Shawn Saylor, the kitchen coordinator for the Muckleshoot Indian School, holds a piece of salmon to be served at the school.

Shawn Saylor, the kitchen coordinator for the Muckleshoot Indian School, holds a piece of salmon to be served at the school.

The Muckleshoot Indian Tribe is making sure traditional foods are part of many of the meals it serves. Six kitchens across the tribe – including in schools and elder facilities – adopted new protocols to encourage the use of traditional foods.

The Muckleshoot Indian School is using the protocols to designate at least one day a week for traditional foods. The introduction of traditional food has been a learning process for both the kitchen staff at the school and the school community, said Shawn Saylor, the school kitchen coordinator.
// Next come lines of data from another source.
-- ==== Sys2Proof/Laws/KeptResets.lean ====
section
/-! SUPPORT. What resets, partitions, security and recovery keep: `Kept` after each operation. -/

namespace Sys2Proof.Machine

set_option Elab.async false
set_option linter.all false

theorem startPartReset_kept {k a0 a1} : Kept k a0 → Kept k (startPartReset a0 a1) := by
  intros; unfold startPartReset; try dsimp only
  repeat' (with_reducible first | assumption | apply abortQueue_kept | apply beginReset_kept | apply resetBay_kept | apply completeCmd_kept | apply State.modPart_kept | apply foldl_kept | apply foldl_kept_fst | apply foldl_kept_snd | rfl | split | (intro))

theorem answerAll_kept {k a0 a1 a2 a3 a4} : Kept k a0 → Kept k (answerAll a0 a1 a2 a3 a4) := by
  intros; unfold answerAll; try dsimp only
  repeat' (with_reducible first | assumption | apply mbFinish_kept | apply foldl_kept | rfl | split | (intro))

theorem endPartReset_kept {k a0 a1} : Kept k a0 → Kept k (endPartReset a0 a1) := by
  intros; unfold endPartReset; try dsimp only
  repeat' (with_reducible first | assumption | apply State.modBay_kept | apply postError_kept | apply endReset_kept | apply dropPartCat_kept | apply answerAll_kept | apply State.modPart_kept | apply State.modSeq_kept | apply foldl_kept | rfl | split | (intro))

theorem settlePartReset_kept {k a0 a1} : Kept k a0 → Kept k (settlePartReset a0 a1) := by
  intros; unfold settlePartReset; try dsimp only
  repeat' (with_reducible first | assumption | apply endPartReset_kept | apply startMaint_kept | apply State.modPart_kept | apply endColls_kept | apply foldl_kept | apply foldl_kept_fst | apply foldl_kept_snd | rfl | split | (intro))

theorem settlePartResets_kept {k a0} : Kept k a0 → Kept k (settlePartResets a0) := by
  intros; unfold settlePartResets; try dsimp only
  repeat' (with_reducible first | assumption | apply settlePartReset_kept | apply foldl_kept | rfl | split | (intro))

theorem execPartReset_kept {k a0 a1} : Kept k a1 → Goes (Kept k) (execPartReset a0 a1) := by
  intros; unfold execPartReset; try dsimp only
  repeat' (with_reducible first | assumption | apply Goes.of_next | apply MbRes.of_going | apply startPartReset_kept | apply settlePartResets_kept | apply mbCommand_kept | rfl | split | (intro) | exact MbRes.to_going (by assumption) | refine MbRes.from_going (by assumption) ?_)

theorem freshClock_kept {k a0 a1} : Kept k a0 → Kept k (freshClock a0 a1) := by
  intro h; unfold freshClock; exact State.modPwr_kept h rfl

theorem execBayResetDone_kept {k a0 a1} : Kept k a1 → Goes (Kept k) (execBayResetDone a0 a1) := by
  intros; unfold execBayResetDone; try dsimp only
  repeat' (with_reducible first | assumption | apply Goes.of_next | apply State.modBay_kept | apply freshClock_kept | apply endReset_kept | apply settlePartResets_kept | apply foldl_kept | rfl | split | (intro))

theorem answered_kept {k a0} : Kept k a0 → Kept k (answered a0) := by
  intros; unfold answered; try dsimp only
  repeat' (with_reducible first | assumption | apply settleParkedAll_kept | apply settlePartResets_kept | rfl | split | (intro))

theorem execWrAck_kept {k a0 a1 a2} : Kept k a2 → Goes (Kept k) (execWrAck a0 a1 a2) := by
  intros; unfold execWrAck; try dsimp only
  repeat' (with_reducible first | assumption | apply Goes.of_next | apply answered_kept | apply response_kept | rfl | split | (intro))

theorem execRdResp_kept {k a0 a1 a2} : Kept k a2 → Goes (Kept k) (execRdResp a0 a1 a2) := by
  intros; unfold execRdResp; try dsimp only
  repeat' (with_reducible first | assumption | apply Goes.of_next | apply answered_kept | apply response_kept | rfl | split | (intro))

theorem execAtomicResp_kept {k a0 a1 a2} : Kept k a2 → Goes (Kept k) (execAtomicResp a0 a1 a2) := by
  intros; unfold execAtomicResp; try dsimp only
  repeat' (with_reducible first | assumption | apply Goes.of_next | apply answered_kept | apply response_kept | rfl | split | (intro))

theorem execFabricDeadline_kept {k a0 a1} : Kept k a1 → Goes (Kept k) (execFabricDeadline a0 a1) := by
  intros; unfold execFabricDeadline; try dsimp only
  repeat' (with_reducible first | assumption | apply Goes.of_next | apply endRequest_kept | apply reach_kept | apply State.modFab_kept | apply answered_kept | rfl | split | (intro) | refine from_fst (by assumption) ?_ | refine from_snd (by assumption) ?_)

theorem execTagFree_kept {k a0} : Kept k a0 → Goes (Kept k) (execTagFree a0) := by
  intros; unfold execTagFree; try dsimp only
  repeat' (with_reducible first | assumption | apply Goes.of_next | apply endRequest_kept | apply State.modFab_kept | apply answered_kept | apply sendRequest_kept | rfl | split | (intro) | refine from_fst (by assumption) ?_ | refine from_snd (by assumption) ?_)

theorem ownShelves_kept {k a0 a1} : Kept k a0 → Kept k (ownShelves a0 a1) := by
  intros; unfold ownShelves; try dsimp only
  repeat' (with_reducible first | assumption | apply State.modStack_kept | apply foldl_kept | rfl | split | (intro))

theorem applyMode_kept {k a0 a1 a2} : Kept k a0 → legalMode a1 = true → Kept k (applyMode a0 a1 a2) := by
  intro h hm; unfold applyMode; dsimp only
  have h1 : Kept k (modCat (ownShelves a0 a1) (fun c => { c with entries := [], locals := [], windows := [], misses := [], dlog := c.dlog.filter (fun d => decide (d.1 < a1)) })) :=
    modCat_kept (ownShelves_kept h)
  have h2 := State.modMem_kept (f := fun m => { m with plru := [] }) h1 rfl
  have h3 := State.modFab_kept (f := fun f => { f with holder := a2 }) h2 rfl
  apply colophonChange_kept
  exact KeptOf.mode_to h3 hm

theorem execPartMode_kept {k a0 a1} : Kept k a1 → Goes (Kept k) (execPartMode a0 a1) := by
  intro h; unfold execPartMode
  dsimp only
  apply Goes.of_next
  apply mbCommand_kept h <;> intro s c hs
  all_goals repeat' (with_reducible first | assumption | apply mbFail_kept | apply mbOk_kept | apply MbRes.of_going | apply foldl_kept | apply startMaint_kept | apply applyMode_kept | split | (intro))
  all_goals (simp_all [legalMode] <;> omega)

theorem modRelease_kept {k a0 a1 a2} : Kept k a0 → Kept k (modRelease a0 a1 a2) := by
  intros; unfold modRelease; try dsimp only
  repeat' (with_reducible first | assumption | (simp only [kept_mk]; refine Kept.re ?_ rfl rfl rfl rfl rfl rfl rfl rfl rfl rfl rfl rfl rfl) | rfl | split | (intro))

theorem squashPart_kept {k a0 a1} : Kept k a0 → Kept k (squashPart a0 a1) := by
  intros; unfold squashPart; try dsimp only
  repeat' (with_reducible first | assumption | apply beginDestroy_kept | apply modCat_kept | apply abortQueue_kept | apply modRelease_kept | apply foldl_kept | apply foldl_kept_fst | apply foldl_kept_snd | rfl | split | (intro))

theorem dropPartVols_kept {k a0 a1} : Kept k a0 → Kept k (dropPartVols a0 a1) := by
  intros; unfold dropPartVols; try dsimp only
  repeat' (with_reducible first | assumption | (simp only [kept_mk]; refine Kept.re ?_ rfl rfl rfl rfl rfl rfl rfl rfl rfl rfl rfl rfl rfl) | rfl | split | (intro) | refine from_fst (by assumption) ?_ | refine from_snd (by assumption) ?_)

theorem scrubKeys_kept {k a0 a1} : Kept k a0 → Kept k (scrubKeys a0 a1) := by
  intros; unfold scrubKeys; try dsimp only
  repeat' (with_reducible first | assumption | (simp only [kept_mk]; refine Kept.re ?_ rfl rfl rfl rfl rfl rfl rfl rfl rfl rfl rfl rfl rfl) | rfl | split | (intro))

theorem scrubBays_kept {k a0 a1} : Kept k a0 → Kept k (scrubBays a0 a1) := by
  intros; unfold scrubBays; try dsimp only
  repeat' (with_reducible first | assumption | apply State.modBay_kept | apply State.modMem_kept | apply foldl_kept | apply foldl_kept_fst | apply foldl_kept_snd | rfl | split | (intro) | refine from_fst (by assumption) ?_ | refine from_snd (by assumption) ?_)

theorem advanceRelease_kept {k a0 a1} : Kept k a0 → Kept k (advanceRelease a0 a1) := by
  intros; unfold advanceRelease; try dsimp only
  repeat' (with_reducible first | assumption | apply scrubKeys_kept | apply startPartReset_kept | apply dropPartVols_kept | apply scrubBays_kept | apply finishDestroy_kept | apply modRelease_kept | apply foldl_kept | apply foldl_kept_fst | apply foldl_kept_snd | rfl | split | (intro) | refine from_fst (by assumption) ?_ | refine from_snd (by assumption) ?_)

theorem partRelease_kept {k a0 a1 a2} : Kept k a2 → Kept k (partRelease a0 a1 a2) := by
  intros; unfold partRelease; try dsimp only
  repeat' (with_reducible first | assumption | (simp only [kept_mk]; refine Kept.re ?_ rfl rfl rfl rfl rfl rfl rfl rfl rfl rfl rfl rfl rfl) | apply MbRes.of_going | apply advanceRelease_kept | apply squashPart_kept | apply settlePartResets_kept | apply State.modPart_kept | apply mbFail_kept | apply mbCommand_kept | rfl | split | (intro) | exact MbRes.to_going (by assumption) | refine MbRes.from_going (by assumption) ?_)

theorem execPartReleaseDrain_kept {k a0 a1} : Kept k a1 → Goes (Kept k) (execPartReleaseDrain a0 a1) := by
  intros; unfold execPartReleaseDrain; try dsimp only
  repeat' (with_reducible first | assumption | apply Goes.of_next | apply partRelease_kept | rfl | split | (intro))

theorem execPartReleaseSquash_kept {k a0 a1} : Kept k a1 → Goes (Kept k) (execPartReleaseSquash a0 a1) := by
  intros; unfold execPartReleaseSquash; try dsimp only
  repeat' (with_reducible first | assumption | apply Goes.of_next | apply partRelease_kept | rfl | split | (intro))

theorem execDrainLimit_kept {k a0 a1} : Kept k a1 → Goes (Kept k) (execDrainLimit a0 a1) := by
  intros; unfold execDrainLimit; try dsimp only
  repeat' (with_reducible first | assumption | apply Goes.of_next | apply reach_kept | apply advanceRelease_kept | apply squashPart_kept | apply settlePartResets_kept | rfl | split | (intro) | refine from_fst (by assumption) ?_ | refine from_snd (by assumption) ?_)

theorem zeroShelf_kept {k a0 a1} : Kept k a0 → Kept k (zeroShelf a0 a1) := by
  intro h; unfold zeroShelf; exact State.modMem_dram h (fun w => Mem.wf_clear (Mem.wf_clear w))

theorem eraseRecords_kept {k a0 a1} : Kept k a0 → Kept k (eraseRecords a0 a1) := by
  intros; unfold eraseRecords; try dsimp only
  repeat' (with_reducible first | assumption | (simp only [kept_mk]; refine Kept.re ?_ rfl rfl rfl rfl rfl rfl rfl rfl rfl rfl rfl rfl rfl) | apply State.modWork_kept | rfl | split | (intro))

theorem finishRelease_kept {k a0 a1 a2} : Kept k a0 → Kept k (finishRelease a0 a1 a2) := by
  intros; unfold finishRelease; try dsimp only
  repeat' (with_reducible first | assumption | (simp only [kept_mk]; refine Kept.re ?_ rfl rfl rfl rfl rfl rfl rfl rfl rfl rfl rfl rfl rfl) | apply reach_kept | apply secEvent_kept | apply zeroShelf_kept | apply eraseRecords_kept | apply State.modOt_kept | apply State.modStack_kept | apply mbFinish_kept | apply foldl_kept | rfl | split | (intro) | refine from_fst (by assumption) ?_ | refine from_snd (by assumption) ?_)

theorem execPartitionScrub_kept {k a0 a1} : Kept k a1 → Goes (Kept k) (execPartitionScrub a0 a1) := by
  intros; unfold execPartitionScrub; try dsimp only
  repeat' (with_reducible first | assumption | apply Goes.of_next | apply finishRelease_kept | apply advanceRelease_kept | apply settlePartResets_kept | rfl | split | (intro) | refine from_fst (by assumption) ?_ | refine from_snd (by assumption) ?_)

theorem execPartQuiesce_kept {k a0 a1} : Kept k a1 → Goes (Kept k) (execPartQuiesce a0 a1) := by
  intros; unfold execPartQuiesce; try dsimp only
  repeat' (with_reducible first | assumption | apply Goes.of_next | apply MbRes.of_going | apply mbOk_kept | apply sendPreempt_kept | apply State.modPart_kept | apply mbFail_kept | apply mbCommand_kept | apply foldl_kept | apply MbRes.foldl_all | rfl | split | (intro) | exact MbRes.to_going (by assumption) | refine MbRes.from_going (by assumption) ?_)

theorem execPartQuiesceCancel_kept {k a0 a1} : Kept k a1 → Goes (Kept k) (execPartQuiesceCancel a0 a1) := by
  intros; unfold execPartQuiesceCancel; try dsimp only
  repeat' (with_reducible first | assumption | apply Goes.of_next | apply MbRes.of_going | apply mbOk_kept | apply State.modPart_kept | apply markAllSlices_kept | apply mbCommand_kept | rfl | split | (intro) | exact MbRes.to_going (by assumption) | refine MbRes.from_going (by assumption) ?_)

theorem execPartExport_kept {k a0 a1} : Kept k a1 → Goes (Kept k) (execPartExport a0 a1) := by
  intros; unfold execPartExport; try dsimp only
  repeat' (with_reducible first | assumption | apply Goes.of_next | apply Got.of_ok | apply Got.of_wait | apply Got.of_bad | apply MbRes.of_going | apply mbOk_kept | apply engineWrite_kept | apply cmWrite_kept | apply mbFail_kept | apply mbCommand_kept | rfl | split | (intro) | exact Got.to_ok (by assumption) | refine Got.from_ok (by assumption) ?_ | exact Got.to_wait (by assumption) | refine Got.from_wait (by assumption) ?_ | exact Got.to_bad (by assumption) | refine Got.from_bad (by assumption) ?_ | exact MbRes.to_going (by assumption) | refine MbRes.from_going (by assumption) ?_ | refine from_fst (by assumption) ?_ | refine from_snd (by assumption) ?_)

theorem installImage_kept {k a0 a1 a2} : Kept k a0 → Kept k (installImage a0 a1 a2) := by
  intros; unfold installImage; try dsimp only
  repeat' (with_reducible first | assumption | (simp only [kept_mk]; refine Kept.re ?_ rfl rfl rfl rfl rfl rfl rfl rfl rfl rfl rfl rfl rfl) | apply State.setPart_kept | apply State.modWork_kept | apply eraseRecords_kept | apply foldl_kept | apply foldl_kept_fst | apply foldl_kept_snd | rfl | split | (intro))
The Muckleshoot school kitchen began introducing traditional foods soon after the protocols were in place four years ago. But even then, students were still able to choose a cold sandwich if they didn’t like the traditional option.

But after awhile that changed. “We don’t even make the sandwiches available on traditional food day anymore,” Saylor said. “The kids just forgot they didn’t like salmon. We don’t even do things like Sloppy Joe’s anymore because the kids just don’t like them.”

“Parents come in and visit us and they end up saying “I didn’t know they fed you so well here,’” Saylor said.

Each Thursday the kitchen staff prepares a meal following the traditional food protocols. Popular choices include halibut, seafood soup (which includes clams, shrimp, mussels and salmon), fish tacos or salmon. “We end up doing salmon a ton of different ways,” Saylor said. The school buys salmon directly from the tribe’s seafood enterprise.

The kitchen staff have also served elk and venison, even though it drives up the cost of the meals. “We will occasionally have a hunter donate meat to us,” he said.

The protocols also call for eliminating processed foods, trans-fat oils and high fructose corn syrup.

The kitchen staff also regularly meets with students to discuss how to make traditional Thursdays better. “We listen to the students and we like to explain why we do certain things in person,” Saylor said. “It builds trust between us and the kids. We even sometimes get food suggestions from them to try out.”

“The best part of my day is when kids come through the line on traditional food day and say “This is awesome,’” said Saylor.